The difference between UNAIDS’ optimism and pessimism for Africa is a combination of good domestic policy on the part of struggling African nations and lots and lots of foreign involvement. The most auspicious prediction for Africa would require an outlay of 200 billion dollars for improvements in health, education, and infrastructure. Depending on the week in which you are reading this article, the US might or might not currently support World Bank head Paul Wolfowitz’s proposal for a tripling of aid to Africa, or Tony Blair’s proposal for poor-nation debt relief. The US might still be tying AIDS funding to policy statements against prostitution, or might have created some new moralism-angled arm-twisting. We might have replaced condoms (in 2004 the US shipped half a billion condoms a year to Africa) with faith-based abstinence-only campaigns, the current president’s nod to “prayer and humiliation”; we might be backing condoms. We might still, as now, be devoting slightly more foreign aid to Egypt and Israel than to all of sub-Saharan Africa combined, or perhaps it will be slightly less.

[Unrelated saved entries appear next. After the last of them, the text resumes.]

-- ==== Sys2Proof/Certificates/Slice0/Obligations.lean ====
section
/-! DEFINITION. The statements about the block, for the provers. -/
open Sys2Proof Sys2Proof.Machine

/-! ### Commands and the queue -/

/-- The command at the front of the queue has its effect on a state whose queue is the rest. -/
def Obligations.StepTakesFront : Prop :=
  (∀ (i : Instr) (rest : List Instr) (s : State), s.pending = i :: rest → step s = exec i { s with pending := rest }) ∧
  ∀ s : State, s.pending = [] → step s = .next (idleTick s)

/-- Every command is answered with a next state: no command faults and none is refused. -/
def Obligations.EveryCommandAnswers : Prop := ∀ (i : Instr) (s : State), ∃ t, exec i s = .next t

/-- Device memory stays in its canonical form through every step. -/
def Obligations.StepKeepsMemoryCanonical : Prop :=
  ∀ s t : State, s.Inv → step s = .next t → t.Inv

/-- Commands leave first in, first out: a step takes the front command and no other, and no command adds one. -/
def Obligations.QueueIsFirstInFirstOut : Prop :=
  (∀ (i : Instr) (s t : State), exec i s = .next t → t.pending = s.pending) ∧
  ∀ (i : Instr) (rest : List Instr) (s t : State), s.pending = i :: rest → step s = .next t → t.pending = rest

/-! ### The sequencer (R75–R81, R129) -/

/-- An operation whose word does not stand at its core's program counter changes nothing; an unlisted opcode spells none, and the
example word of R83 spells its PASS. NOP, LOOP, NEXT, SETA and ADDA: the loop stack, the address registers and the program counter of their core change as R79 and
Table 4.5 say, and nothing else does. A LOOP or NEXT of another level than the innermost, an END with a level open and the end of
the program without END are refused with event 0x2301. -/
def Obligations.ControlOperations : Prop :=
  (∀ (c : Nat) (h : OpHdr) (s : State),
    (CanDispatch s c h (.nop c h) → ReadsOp s c ((coreOf s c).pc.toNat + 1) → exec (.nop c h) s = .next (nextOp c s)) ∧
    (∀ (k : BitVec 2) (n : BitVec 24), CanDispatch s c h (.loop c h k n) → ReadsOp s c ((coreOf s c).pc.toNat + 1) →
      exec (.loop c h k n) s = .next (nextOp c
        (updCore c (fun x => { x with loops := x.loops ++ [⟨n.toNat + 1, (coreOf s c).pc.toNat + 1⟩] }) s))) ∧
    (∀ (k : BitVec 2) (l : LoopLevel), CanDispatch s c h (.next c h k) → (coreOf s c).loops.getLast? = some l →
      (1 < l.count → exec (.next c h k) s = .next (updCore c (fun x => { x with pc := BitVec.ofNat 16 l.start })
        (updCore c (fun x => { x with loops := x.loops.dropLast ++ [{ l with count := l.count - 1 }] }) s))) ∧
      (l.count ≤ 1 → ReadsOp s c ((coreOf s c).pc.toNat + 1) →
        exec (.next c h k) s = .next (nextOp c (updCore c (fun x => { x with loops := x.loops.dropLast }) s)))) ∧
    (∀ (r : BitVec 4) (v : BitVec 20), CanDispatch s c h (.seta c h r v) → ReadsOp s c ((coreOf s c).pc.toNat + 1) →
      exec (.seta c h r v) s = .next (nextOp c (updCore c (fun x => { x with areg := sset 0 x.areg r.toNat v }) s))) ∧
    (∀ (r : BitVec 4) (v : BitVec 20), CanDispatch s c h (.adda c h r v) → ReadsOp s c ((coreOf s c).pc.toNat + 1) →
      exec (.adda c h r v) s = .next (nextOp c
        (updCore c (fun x => { x with areg := sset 0 x.areg r.toNat (sget 0 (coreOf s c).areg r.toNat + v) }) s))) ∧
    (Alive s → let x := coreOf s c
      (∀ (k : BitVec 2) (n : BitVec 24), atOp s c (.loop c h k n) = true → x.loops.length ≠ k.toNat →
        exec (.loop c h k n) s = .next (opRefuse c x.pc.toNat (opcodeOf (.loop c h k n)) 2 s)) ∧
      (∀ k : BitVec 2, atOp s c (.next c h k) = true → x.loops.length ≠ k.toNat + 1 →
        exec (.next c h k) s = .next (opRefuse c x.pc.toNat (opcodeOf (.next c h k)) 2 s)) ∧
      (atOp s c (.endOp c h) = true → x.loops ≠ [] → exec (.endOp c h) s = .next (pumpColls (opRefuse c x.pc.toNat (opcodeOf (.endOp c h)) 2 s)))) ∧
    (CanDispatch s c h (.nop c h) → (coreOf s c).progLen ≤ (coreOf s c).pc.toNat + 1 →
      exec (.nop c h) s = .next (opRefuse c ((coreOf s c).pc.toNat + 1) 0 5 (nextOp c s))) ∧
    ∀ n o cause : Nat, opRefuse c n o cause s =
      coreFault c 0x2301 (coreBlock s c) (n % 4096 + 2 ^ 16 * o + 2 ^ 24 * cause) (tagOnCore s c) s) ∧
  (∀ (c : Nat) (h : OpHdr) (s : State) (k : BitVec 2) (n : BitVec 24) (r ph : BitVec 4) (v : BitVec 20) (m : BitVec 16) (f : FlatF)
      (l : LoadF) (a : PassF) (d : DrainF),
    ∀ i ∈ [Instr.nop c h, .loop c h k n, .next c h k, .seta c h r v, .adda c h r v, .waitq c h m, .yield c h, .phase c h ph,
        .vbin c h f, .load c h l, .pass c h a [], .drain c h d, .moveCopy c h n],
      decodeOp c (opWord s c (coreOf s c).pc.toNat) ≠ some i.asWord → exec i s = .next s) ∧
  (∀ (c w : Nat), decodeOp c w = none ↔ w / 2 ^ 120 % 256 ∉ listedOpcodes) ∧
  ∀ c : Nat, decodeOp c 0x11F01402023FC0000220200000000000 = some (.pass c { dep := 15, slack := 0 }
    { target := 0, swap := true, column := false, start := true, last := false, fuse := false, sfmt := 2, tfmt := 2, rows1 := 255
      base := 0, stride := 17, src := 0x10000 } [])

AIDS has made us notice Africa. AIDS has not changed who we believe Africans are or what we imagine African people need, or perhaps deserve. To many Americans, AIDS still belongs to other people: it is a matter of their behavior, their bankrupt morals, their poor choices, or simply their bad luck. Most Americans recognize the plight of poor African Americans slightly (perhaps a bit more since Hurricane Katrina) but do not see them as us. Most of us recognize the dying in Africa but we do not think that that belongs to us, either. AIDS will end someday and, once it does, we will surely remember the dead, even the sixty or eighty or—who knows?—hundred million dead in Africa. Yet, as Susan Sontag cautioned us, while the act of remembering has moral value, “history gives us contradictory signals about the value of remembering. . . . There is simply too much injustice in the world.”

The truth of AIDS in Africa is elusive. To us in America today, AIDS remains suffused with race, with race and place, and of course irrevocably with the sexual attributes imputed to people of other races and places. Camus writes of epidemic-stricken Oran in The Plague that “this calamity was everybody’s business.” AIDS, to read the American narrative of the global epidemic, is manifestly not yet everybody’s business.